Receptors of the somatosensory system


  • Receptors undergo a change due to stimulus and transducer this change into a membrane potential change
    • Ie, they take energy from the environment and transducer a membrane potential change (cell membrane permeability)
    • The change in membrane potential is the receptor potential
  • Sequence of events:
    • Stimulus
      • Change in ionic permeability of receptor cell
      • Change in membrane potential ie, a change in the receptor potential
        • Generation of action potentials in afferent nerve terminal
        • Propagation of action potentials to CNS
  • How do we differentiate between different stimuli?
    • Answer 3 questions:
      • What is the stimulus – type/modality
      • Where is the stimulus – location/receptor field + somatotopy
      • How strong is the stimulus – rate code (number of action potentials in a certain time. Faster, stronger stimuli cause action potentials at a higher rate)
        • Extension in time and space (population code – number of receptors) completes the description

Rate code

  • The number of ion channels opened, and ultimately the number of action potentials is proportional to the strength of the stimulus


  • The receptor field defines the location
    • Stimuli stimulates different regions that are covered by specific receptors
    • Eg: muscle spindle field is stretch of muscles, in the skin there are dermatomes; similar for ears/eyes, etc
  • Pacinian corpuscles tell you gross localisation (e.g. on that finger, not sure where); Meissner's corpuscle localises more tightly, responds to light touch

Types – somatosensory modalities

Note that you might not have all the receptors on every single part of the skin on the body (some places on the skin might just not have receptors)

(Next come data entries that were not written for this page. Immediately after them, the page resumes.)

-- ==== Sys2Proof/Machine/Streams.lean ====
section
/-! DEFINITION. The pseudo-instructions `ENCODE` and `DECODE` (30_encoding.md rule R64), the stream
functions they realise in closed form (44_stream_functions.md rules R94 and R96), and what a host
reads off the responses of a stream (R93, 70_reset_and_hazards.md rule R130). -/

namespace Sys2Proof.Machine

/-- `ENCODE b0, ..., b(n-1)` (R64). -/
def encodeSeq (bs : List Byte) : List Instr := bs.map .encPush ++ [.encEnd]

/-- `DECODE s0, ..., s(m-1)` (R64). -/
def decodeSeq (toks : List Token) : List Instr := toks.map .decPush ++ [.decEnd]

/-- The host presents a sequence of commands, in order, ahead of everything it has yet to present. -/
def State.presentAll (is : List Instr) (s : State) : State :=
  { s with inputs := is.map (fun i => .command (encode i)) ++ s.inputs }

/-- The whole byte stream read as one number, first byte most significant: `N` of R39 and R94. -/
def streamNumber (bs : List Byte) : Nat := bs.foldl (fun n b => shiftIn n 8 b.toNat) 0

/-- `encode` (R94): `(8n) div 10` `Regular` codes cut from the top of the number, then the tail. -/
def encodeFn (bs : List Byte) : List SymCode :=
  let bits := 8 * bs.length
  let n := streamNumber bs
  (List.range (bits / 10)).map
      (fun j => .regular (BitVec.ofNat 10 (field n (bits - 10 - 10 * j) 10)))
    ++ (tailCode (bits % 10) (field n 0 (bits % 10))).toList

/-- The length `L` in bits of the bit string `S` of R96. -/
def bitsLength (cs : List SymCode) : Nat := (cs.map (fun c => clsWidth (codeCls c))).sum

/-- The bit string `S` of R96 as a number: the indices, each of its class's width, most significant
first. -/
def bitsNumber (cs : List SymCode) : Nat :=
  cs.foldl (fun n c => shiftIn n (clsWidth (codeCls c)) (codeIdx c).toNat) 0

/-- The first `L div 8` bytes of `S` (R96). -/
def wholeBytes (cs : List SymCode) : List Byte :=
  let len := bitsLength cs
  (List.range (len / 8)).map (fun k => BitVec.ofNat 8 (field (bitsNumber cs) (len - 8 - 8 * k) 8))

/-- `ok(bytes)` or `fail(kind, pos)` (R96); the kind is held as its `STATUS` code (R55). -/
inductive DecodeResult where
  | ok (bytes : List Byte)
  | fail (kind : BitVec 4) (pos : Pos)
deriving DecidableEq, Repr

/-- A failure at an index, the position taken modulo 2^32 (R96, R88). -/
def failAt (e : Status) (pos : Nat) : DecodeResult := .fail (statusCode e) (BitVec.ofNat 32 pos)

/-- Clauses 3, 4 and 5 of R96: the first padding symbol is at index `p`. -/
def decodePadded (t : Table) (toks : List Token) (p : Nat) : DecodeResult :=
  let cs := (toks.take (p + 1)).filterMap (rev t)
  if field (bitsNumber cs) 0 (bitsLength cs % 8) ≠ 0 then failAt .malformedPadding p
  else if p + 1 < toks.length then failAt .malformedPadding (p + 1)
  else .ok (wholeBytes cs)

/-- Clause 6 of R96: no padding symbol and no unknown symbol. -/
def decodeRegular (t : Table) (toks : List Token) : DecodeResult :=
  if 10 * toks.length % 8 ≠ 0 then failAt .truncatedStream toks.length
  else .ok (wholeBytes (toks.filterMap (rev t)))

/-- The least index at which the reverse index misses: `u` of R96. -/
def firstUnknown (t : Table) (toks : List Token) : Option Nat :=
  toks.findIdx? (fun s => (rev t s).isNone)

/-- The least index at which the reverse index hits a padding symbol: `p` of R96. -/
def firstPad (t : Table) (toks : List Token) : Option Nat :=
  toks.findIdx? (fun s => (rev t s).any isPad)

/-- `decode` (R96): clause 2 where the unknown symbol comes first, else clauses 3 to 6. -/
def decodeFn (t : Table) (toks : List Token) : DecodeResult :=
  match firstUnknown t toks, firstPad t toks with
  | none, none => decodeRegular t toks
  | some u, none => failAt .unknownSymbol u
  | none, some p => decodePadded t toks p
  | some u, some p => if u ≤ p then failAt .unknownSymbol u else decodePadded t toks p

/-- The symbols a response carries (R56): its token, if it carries one item. -/
def rspSymbols (r : RspWord) : List Token := if rspN r = 1 then [rspData r] else []

/-- The bytes a response carries (R57): none unless `OK`; the earlier byte lowest. -/
def rspBytes (r : RspWord) : List Byte :=
  if rspStatus r = statusCode .ok then
    (List.range (rspN r).toNat).map (fun k => (rspData r).extractLsb' (8 * k) 8)
  else []

/-- The output of an encode stream (R93). -/
def outSymbols (rs : List RspWord) : List Token := rs.flatMap rspSymbols

/-- The output of a decode stream (R93). -/
def outBytes (rs : List RspWord) : List Byte := rs.flatMap rspBytes

/-- What a host makes of the responses of a decode stream (R93, R130): its result is the status of
the last response, and the bytes of a stream that failed are discarded (log entry 14). -/
def hostDecode (rs : List RspWord) : DecodeResult :=
  match rs.getLast? with
  | none => .ok []
  | some r =>
    if rspStatus r = statusCode .ok then .ok (outBytes rs)
    else .fail (rspStatus r) ((rspData r).extractLsb' 0 32)

end Sys2Proof.Machine
end

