-- ==== Sys2Proof/Tests/Slice0.lean ====
section
/-! SUPPORT. The model's own tests. Expected results are from spec/: the worked examples of the command
rules and the vectors of 95_test_vectors.md, under their fixture table `TT0` (decision D31), which the
model itself never uses. The second half shows, for every statement with hypotheses, a concrete state
and operands that meet them. -/

namespace Sys2Proof.Tests

open Sys2Proof Sys2Proof.Machine

/-! ### The fixture -/

/-- The token `TT0` has at a place of `Table.symbols`: `0xE0000 + 0x400 * cls + idx`. -/
def tt0At (p : Nat) : Nat :=
  0xE0000 + (if p < 1024 then p else if p < 1028 then 0x400 + (p - 1024)
    else if p < 1044 then 0x800 + (p - 1028) else if p < 1108 then 0xC00 + (p - 1044)
    else 0x1000 + (p - 1108))

/-- `TT0` of 95_test_vectors.md. -/
def tt0 : Table where
  symbols := (List.range 1364).map (fun p => BitVec.ofNat 64 (tt0At p))
  size := by simp
  distinct := by
    refine List.Nodup.map_on ?_ List.nodup_range
    intro x hx y hy h
    have hn := congrArg BitVec.toNat h
    simp only [List.mem_range, BitVec.toNat_ofNat, tt0At] at hx hy hn
    split_ifs at hn <;> omega

/-- Reset, with `TT0` supplied. -/
def start : State := { State.reset with table := tt0 }

/-- An encode context in the middle of a stream. -/
def encAt (acc : Acc) (cnt : Cnt) : State := { start with eacc := acc, ecnt := cnt }

/-- A decode context in the middle of a stream. -/
def decAt (acc : Acc) (cnt : Cnt) (pos : Pos) (dst : BitVec 5) (depos : Pos) : State :=
  { start with dacc := acc, dcnt := cnt, dpos := pos, dst := dst, depos := depos }

/-- `RUN`, `PADDED`, and `FAILED` with `UnknownSymbol` at position 2. -/
def running : State := decAt 0x3B 6 3 0b00000 0
def padded : State := decAt 0 0 1 0b00001 0
def failed : State := decAt 0x3 2 2 0b00110 2

/-- A state the block can never be in (93_implementation_defined.md U8): an odd count. -/
def unreachable : State := encAt 0 1

/-- What a step leaves, in the fields a test looks at. -/
def seen {α : Type} (f : State → α) (o : Host.Outcome State Fault Refusal) : Option α :=
  match o with
  | .next t => some (f t)
  | .fault _ => none
  | .refused _ => none

/-- The encode context, the responses, and the two decode registers an encode command could disturb. -/
def encSide (t : State) : Acc × Cnt × Pos × BitVec 5 × List RspWord :=
  (t.eacc, t.ecnt, t.dpos, t.dst, t.rsps)

/-- The decode context and the responses. -/
structure DecSide where
  dacc : Acc
  dcnt : Cnt
  dpos : Pos
  dst : BitVec 5
  depos : Pos
  rsps : List RspWord
deriving DecidableEq, Repr

def decSide (t : State) : DecSide := ⟨t.dacc, t.dcnt, t.dpos, t.dst, t.depos, t.rsps⟩

/-! ### WellFormed: the one check refuses an illegal term whose word is a command -/

theorem test_wf_refuses_illegal_of_enc_push : (Instr.illegal 0x4801).wellFormed = false := by decide
theorem test_wf_refuses_illegal_of_enc_end : (Instr.illegal 0x02).wellFormed = false := by decide
theorem test_wf_refuses_illegal_of_dec_push :
    (Instr.illegal 0xFFFFFFFFFFFFFFFF03).wellFormed = false := by decide
theorem test_wf_refuses_illegal_of_dec_end : (Instr.illegal 0x04).wellFormed = false := by decide
theorem test_wf_refuses_illegal_of_lookup : (Instr.illegal 0x05).wellFormed = false := by decide
theorem test_wf_refuses_illegal_of_rd : (Instr.illegal 0x0606).wellFormed = false := by decide
theorem test_wf_accepts_reserved_words :
    (Instr.illegal 0x00).wellFormed = true ∧ (Instr.illegal 0x07).wellFormed = true ∧
    (Instr.illegal 0xFF).wellFormed = true ∧ (Instr.illegal 0x010001).wellFormed = true ∧
    (Instr.illegal 0x0102).wellFormed = true ∧ (Instr.illegal 0x0104).wellFormed = true ∧
    (Instr.illegal 0x0706).wellFormed = true ∧ (Instr.illegal 0x1006).wellFormed = true := by decide

/-! ### Decoding: words written out bit by bit from R51 and R52 -/

theorem test_decode_enc_push :
    decode (0#56 ++ 0b01001000#8 ++ 0b00000001#8) = .encPush 0x48 := by decide
theorem test_decode_enc_end : decode (0#64 ++ 0b00000010#8) = .encEnd := by decide
theorem test_decode_dec_push :
    decode (0#44 ++ 0b11100000000100100001#20 ++ 0b00000011#8) = .decPush 0xE0121 := by decide
theorem test_decode_dec_push_all_ones :
    decode ((~~~ 0#64) ++ 0b00000011#8) = .decPush 0xFFFFFFFFFFFFFFFF := by decide
theorem test_decode_dec_end : decode (0#64 ++ 0b00000100#8) = .decEnd := by decide
theorem test_decode_lookup :
    decode (0#44 ++ 0b11100000010000000011#20 ++ 0b00000101#8) = .ridxLookup 0xE0403 := by decide
theorem test_decode_rd :
    decode (0#60 ++ 0b0000#4 ++ 0b00000110#8) = .rd .eacc ∧
    decode (0#60 ++ 0b0001#4 ++ 0b00000110#8) = .rd .ecnt ∧
    decode (0#60 ++ 0b0010#4 ++ 0b00000110#8) = .rd .dacc ∧
    decode (0#60 ++ 0b0011#4 ++ 0b00000110#8) = .rd .dcnt ∧
    decode (0#60 ++ 0b0100#4 ++ 0b00000110#8) = .rd .dpos ∧
    decode (0#60 ++ 0b0101#4 ++ 0b00000110#8) = .rd .dst ∧
    decode (0#60 ++ 0b0110#4 ++ 0b00000110#8) = .rd .depos := by decide
theorem test_decode_illegal :
    decode (0#60 ++ 0b0111#4 ++ 0b00000110#8) = .illegal 0x0706 ∧
    decode (0#59 ++ 0b10000#5 ++ 0b00000110#8) = .illegal 0x1006 ∧
    decode (0#55 ++ 0b100000000#9 ++ 0b00000001#8) = .illegal 0x010001 ∧
    decode (1#64 ++ 0b00000010#8) = .illegal 0x0102 ∧
    decode (1#64 ++ 0b00000100#8) = .illegal 0x0104 ∧
    decode (0#64 ++ 0b00000000#8) = .illegal 0x00 ∧
    decode (0#64 ++ 0b00000111#8) = .illegal 0x07 ∧
    decode (0#64 ++ 0b11111111#8) = .illegal 0xFF := by decide
theorem test_encode_words :
    encode (.encPush 0x48) = 0x4801 ∧ encode (.decPush 0xE0121) = 0x0E012103 ∧
    encode (.rd .dst) = 0x0506 := by decide
theorem test_table_word :
    decodeTableWord 72 0x4801 = some (.encPush 0x48) ∧ decodeTableWord 8 0x02 = some .encEnd ∧
    decodeTableWord 8 0x102 = none ∧ decodeTableWord 80 0x02 = none := by decide

/-! ### Commands: the worked examples of the rules -/

/-- R66, its worked example. -/
theorem test_enc_push_group :
    seen encSide (exec (.encPush 0x34) (encAt 0x12 8)) = some (0x34, 6, 0, 0, [0xE004810]) := by
  decide +kernel
/-- V-E13, last push: `a = 0x0EEF`, `R[955]`, two bits stay. -/
theorem test_enc_push_two_bits_stay :
    seen encSide (exec (.encPush 0xEF) (encAt 0x0E 4)) = some (0x3, 2, 0, 0, [0xE03BB10]) := by
  decide +kernel
/-- R69, its worked example: `P1[3]`. -/
theorem test_enc_end_pad1 :
    seen encSide (exec .encEnd (encAt 0x3 2)) = some (0, 0, 0, 0, [0xE040310]) := by decide +kernel
/-- V-E2: the 8-bit tail, `P4[255]`. -/
theorem test_enc_end_pad4 :
    seen encSide (exec .encEnd (encAt 0xFF 8)) = some (0, 0, 0, 0, [0xE10FF10]) := by decide +kernel
/-- R79, its worked example: two bytes, the earlier one lowest. -/
theorem test_dec_push_two_bytes :
    seen decSide (exec (.decPush 0xE009A) (decAt 0x1E 6 3 0 0)) = some ⟨0, 0, 4, 0, 0, [0x9A7820]⟩ := by
  decide +kernel
/-- R80, its worked example: `P1[3]` closes the stream. -/
theorem test_dec_push_padding :
    seen decSide (exec (.decPush 0xE0403) running) = some ⟨0, 0, 4, 0b00001, 0, [0xEF10]⟩ := by
  decide +kernel
/-- R84, its worked example: `TruncatedStream` at 1. -/
theorem test_dec_end_truncated :
    seen decSide (exec .decEnd (decAt 0 2 1 0 0)) = some ⟨0, 0, 0, 0, 0, [0x103]⟩ := by decide +kernel
/-- R84: the recorded error is the result, and the context is cleared. -/
theorem test_dec_end_failed :
    seen decSide (exec .decEnd failed) = some ⟨0, 0, 0, 0, 0, [0x201]⟩ := by decide +kernel
/-- R74, its worked examples (V-L4, V-L5): the last symbol of `Pad1`, and one past it. -/
theorem test_lookup_hit :
    seen decSide (exec (.ridxLookup 0xE0403) running) = some ⟨0x3B, 6, 3, 0, 0, [0x40310]⟩ := by
  decide +kernel
theorem test_lookup_miss :
    seen decSide (exec (.ridxLookup 0xE0404) running) = some ⟨0x3B, 6, 3, 0, 0, [0x01]⟩ := by
  decide +kernel
/-- R89, its worked example. -/
theorem test_rd_ecnt :
    seen encSide (exec (.rd .ecnt) (encAt 0xBC 8)) = some (0xBC, 8, 0, 0, [0x810]) := by decide +kernel
/-- R89: `DST` reads as `{ERR, PHASE}` and is not cleared by the read. -/
theorem test_rd_dst :
    seen decSide (exec (.rd .dst) failed) = some ⟨0x3, 2, 2, 0b00110, 2, [0x610]⟩ := by decide +kernel
/-- R91: the all-zero word in the middle of a stream. -/
theorem test_illegal_word :
    seen decSide (exec (.illegal 0) running) = some ⟨0x3B, 6, 3, 0, 0, [0x04]⟩ := by decide +kernel
/-! ### Shared operations -/

/-- R112 on the worked examples of R81 (an unknown symbol straight after reset) and R82. -/
theorem test_raise_unknown : decSide (start.raise .unknownSymbol) = ⟨0, 0, 0, 0b00110, 0, [0x01]⟩ := by
  decide +kernel
theorem test_raise_malformed :
    decSide (padded.raise .malformedPadding) = ⟨0, 0, 1, 0b01010, 1, [0x102]⟩ := by decide +kernel
/-- R24: the position wraps to 0. -/
theorem test_position_wraps : nextPos 0xFFFFFFFF = 0 := by decide
/-- R134: complete when nothing is left to present and both contexts are idle. -/
theorem test_complete_run :
    start.Complete ∧ ¬ running.Complete ∧ ¬ (encAt 0xFF 8).Complete ∧
    ¬ (start.present 0x02).Complete := by decide

/-! ### The step -/

/-- R121, R123: the reset input, in a state no run from reset reaches. -/
theorem test_reset_input :
    seen encSide (step { unreachable with dst := 3, inputs := [.reset], rsps := [0x01] }) =
      some (0, 0, 0, 0, [0x01]) := by decide +kernel
/-- The first command after reset, through `withFetchWord` (P-A: `ENC.PUSH 0x48`). -/
theorem test_first_command :
    seen encSide (step (State.reset.withFetchWord 72 0x4801)) = some (0x48, 8, 0, 0, [0x00]) := by
  decide +kernel
/-- 93_implementation_defined.md U8. -/
theorem test_unreachable_refused : exec (.rd .eacc) unreachable = .refused .unreachableState := by rfl

/-! ### The stream functions and the assembler -/

/-- V-E13. -/
theorem test_encode_fn :
    encodeFn [0xDE, 0xAD, 0xBE, 0xEF] = [.regular 890, .regular 731, .regular 955, .pad1 3] := by
  decide +kernel
/-- R96, clause 4, on `P4[255] R[0]` (the example of R82), and clause 2 on `R[72]` then an unknown. -/
theorem test_decode_fn :
    decodeFn tt0 [0xE10FF, 0xE0000] = .fail 2 1 ∧ decodeFn tt0 [0xE0048, 0x41] = .fail 1 1 := by
  decide +kernel
/-- R86: `P1[0]` alone decodes to the empty byte sequence. -/
theorem test_decode_fn_short_padding : decodeFn tt0 [0xE0400] = .ok [] := by decide +kernel
/-- R63, R64. -/
theorem test_assemble :
    assemble tt0 "ENC.PUSH 0x48 ; a byte\nRD DST\nDECODE R[72], #0x41\nENCODE".toList =
      some [.encPush 0x48, .rd .dst, .decPush 0xE0048, .decPush 0x41, .decEnd, .encEnd] := by
  decide +kernel
/-- R63: a code that is not valid, a byte above 255 and a register above 6 are errors. -/
theorem test_assemble_errors :
    assemble tt0 "DEC.PUSH P1[4]".toList = none ∧ assemble tt0 "ENC.PUSH 256".toList = none ∧
    assemble tt0 "RD 7".toList = none := by decide +kernel

/-! ### Facts the witnesses share -/

theorem miss_of_not_mem {t : Table} {tok : Token} (h : tok ∉ t.symbols) : ∀ c, fwd t c ≠ tok :=
  fun _ e => h (e ▸ List.getElem_mem _)

theorem unknown_0x41 : ∀ c, fwd tt0 c ≠ 0x41 := miss_of_not_mem (by decide +kernel)

theorem runs {i : Instr} {s : State} (h : s.Legal) : ∃ t, exec i s = .next t := by
  rcases exec_outcome i s with ⟨h', -⟩ | ⟨-, t, e⟩
  · exact absurd h h'
  · exact ⟨t, e⟩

  • Four somatosensory modalities
    • Receptors are distributed throughout the body
  • Group I and II afferent fibres (A-beta) – large myelinated fibres
    • Tactile
      • Includes hair afferents, Pacinian corpuscles, Merkel discs (all have slightly different jobs related to sense of touch)
    • Proprioception – limb and joint position + movement (kinaesthesia)
      • Includes spindle afferents, Golgi tendon organs, joint receptors
  • Group III and IV afferent fibres (Ad and C) – small (Ad = myelinated, C = unmyelinated)
    • Thermal
      • Includes hot and cold receptors
    • Include nociceptors that respond to mechanical, chemical or thermal stimulus (pain submodalities)
      • Pain – travel speed of <1m/s which is very slow, however if there is a small pain, it is still felt
        • There are distinct pathways for pain vs tactile/thermal: if you crush someone's hand, the tactile receptor can detect very intense pressure, but no pain until pain receptors turn on (pain itself can become more intense, but you won't feel pain based on intense tactile stimulation)
  • Groups define size, A-->C etc defines speed
  • The skin contains all tactile, thermal and pain receptors
  • Observations
    • Difference between tactile and thermal – tactile only works while in contract, thermal can work while not
    • Difference between tactile and pain – touch travels faster, thus we have time to think ‘OMG’ before we feel the pain
  • Locations in the skin
    • Free nerve endings – the general nerve terminals control temperature and pain
    • Meissner’s corpuscle, Pacinian corpuscle – some deep, some shallow, are responsible for different qualities of touch
  • Two types of skin: hairy skin and glabrous skin
    • Free nerve endings occur in both locations (i.e. the afferent itself functions as the receptor: checks for pain and temperature - Ad and C)
    • Touch is different: Meissner's (detailed touch on fingertips) and Pacinian corpuscles
      • Hairy skin does not have Meissner's corpuscles (so no high resolution touch)
    • Glabrous skin also has difference in how Merkel's discs are arranged
    • Deep receptors e.g. Ruffini (stretch) and Pacinian (contact/vibration) are not very good with resolution and localisation (e.g. bad for Braille, unlike Meissner's)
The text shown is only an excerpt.